One is more or less conscious of the energy one spends, especially when one wastes it too much! It is a question here of the constant exchange between receiving and spending! Before the age of reason, little children receive a lot of energy and they spend it lavishly, without thinking, and this allows them to play for hours together without getting tired. But gradually, as thought develops, one begins to measure and calculate the energy spent—usually this is futile, for unless you have the knowledge of the process of receiving energy, it is better to spend freely what you get than let it stagnate within you.

First, you must become conscious of the receiving of energies, their passing into your being and their expenditure. Next, you must have a sort of higher instinct which tells you whence the most favourable energies come; then you put yourself in contact with them through thought, through stillness or any other process—there are many. You must know what energy you want, whence it comes, of what it is composed. Later comes the control of the energy received.
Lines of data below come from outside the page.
@[simp] theorem State.setResidue_regs (s : State) (l : List Copy) : (s.setResidue l).regs = s.regs := rfl
@[simp] theorem State.setResidue_dp (s : State) (l : List Copy) : (s.setResidue l).dp = s.dp := rfl
@[simp] theorem State.setResidue_wideHeld (s : State) (l : List Copy) : (s.setResidue l).wideHeld = s.wideHeld := rfl
@[simp] theorem State.setResidue_mem (s : State) (l : List Copy) : (s.setResidue l).mem = s.mem := rfl
@[simp] theorem State.setResidue_boot (s : State) (l : List Copy) : (s.setResidue l).boot = s.boot := rfl
@[simp] theorem State.setResidue_power (s : State) (l : List Copy) : (s.setResidue l).power = s.power := rfl
@[simp] theorem State.setResidue_alm (s : State) (l : List Copy) : (s.setResidue l).alm = s.alm := rfl
@[simp] theorem State.setResidue_threads (s : State) (l : List Copy) : (s.setResidue l).threads = s.threads := rfl
@[simp] theorem State.setResidue_halted (s : State) (l : List Copy) : (s.setResidue l).halted = s.halted := rfl
@[simp] theorem State.setResidue_issuer (s : State) (l : List Copy) : (s.setResidue l).issuer = s.issuer := rfl
@[simp] theorem State.setResidue_spareIn (s : State) (l : List Copy) : (s.setResidue l).spareIn = s.spareIn := rfl
@[simp] theorem State.setResidue_clusters (s : State) (l : List Copy) : (s.setResidue l).clusters = s.clusters := rfl
@[simp] theorem State.setResidue_slices (s : State) (l : List Copy) : (s.setResidue l).slices = s.slices := rfl
@[simp] theorem State.setResidue_rx (s : State) (l : List Copy) : (s.setResidue l).rx = s.rx := rfl
@[simp] theorem State.setResidue_dir (s : State) (l : List Copy) : (s.setResidue l).dir = s.dir := rfl
@[simp] theorem State.setResidue_dirNext (s : State) (l : List Copy) : (s.setResidue l).dirNext = s.dirNext := rfl
@[simp] theorem State.setResidue_wings (s : State) (l : List Copy) : (s.setResidue l).wings = s.wings := rfl
@[simp] theorem State.setResidue_pools (s : State) (l : List Copy) : (s.setResidue l).pools = s.pools := rfl
@[simp] theorem State.setResidue_freeChk (s : State) (l : List Copy) : (s.setResidue l).freeChk = s.freeChk := rfl
@[simp] theorem State.setResidue_gddr (s : State) (l : List Copy) : (s.setResidue l).gddr = s.gddr := rfl
@[simp] theorem State.setResidue_core (s : State) (l : List Copy) : (s.setResidue l).core = s.core := rfl
@[simp] theorem State.setResidue_ports (s : State) (l : List Copy) : (s.setResidue l).ports = s.ports := rfl
@[simp] theorem State.setResidue_eyes (s : State) (l : List Copy) : (s.setResidue l).eyes = s.eyes := rfl
@[simp] theorem State.setResidue_rclkA (s : State) (l : List Copy) : (s.setResidue l).rclkA = s.rclkA := rfl
@[simp] theorem State.setResidue_rclkB (s : State) (l : List Copy) : (s.setResidue l).rclkB = s.rclkB := rfl
@[simp] theorem State.setResidue_fabric (s : State) (l : List Copy) : (s.setResidue l).fabric = s.fabric := rfl
@[simp] theorem State.setResidue_cipher (s : State) (l : List Copy) : (s.setResidue l).cipher = s.cipher := rfl
@[simp] theorem State.setResidue_time (s : State) (l : List Copy) : (s.setResidue l).time = s.time := rfl
@[simp] theorem State.setResidue_dcp (s : State) (l : List Copy) : (s.setResidue l).dcp = s.dcp := rfl
@[simp] theorem State.setResidue_ctrs (s : State) (l : List Copy) : (s.setResidue l).ctrs = s.ctrs := rfl
@[simp] theorem State.setResidue_vigil (s : State) (l : List Copy) : (s.setResidue l).vigil = s.vigil := rfl
@[simp] theorem State.setResidue_out (s : State) (l : List Copy) : (s.setResidue l).out = s.out := rfl
@[simp] theorem State.setResidue_nextId (s : State) (l : List Copy) : (s.setResidue l).nextId = s.nextId := rfl
@[simp] theorem State.setResidue_retired (s : State) (l : List Copy) : (s.setResidue l).retired = s.retired := rfl
@[simp] theorem State.setResidue_free (s : State) (l : List Copy) : (s.setResidue l).free = s.free := rfl
@[simp] theorem State.setResidue_pending (s : State) (l : List Copy) : (s.setResidue l).pending = s.pending := rfl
Ninety per cent of men do not absorb enough energy or they take in too much and do not assimilate what they take—as soon as they have had a sufficient dose they immediately throw it out by becoming restless, talking, shouting, You must know how to keep within you the received energy and concentrate it fully on the desired activity and not on anything else. If you can do this, you won’t need to use your will. You need only gather together all the energies received and use them consciously, concentrate with the maximum attention in order to do everything you want. [20]


To arrive then at this settled divine status must be the object of our concentration. The first step in concentration must be always to accustom the discursive mind to a settled unwavering pursuit of a single course of connected thought on a single subject and this it must do undistracted by all lures and alien calls on its attention. Such concentration is common enough in our ordinary life, but it becomes more difficult when we have to do it inwardly without any outward object or action on which to keep the mind; yet this inward concentration is what the seeker of knowledge must effect. [21]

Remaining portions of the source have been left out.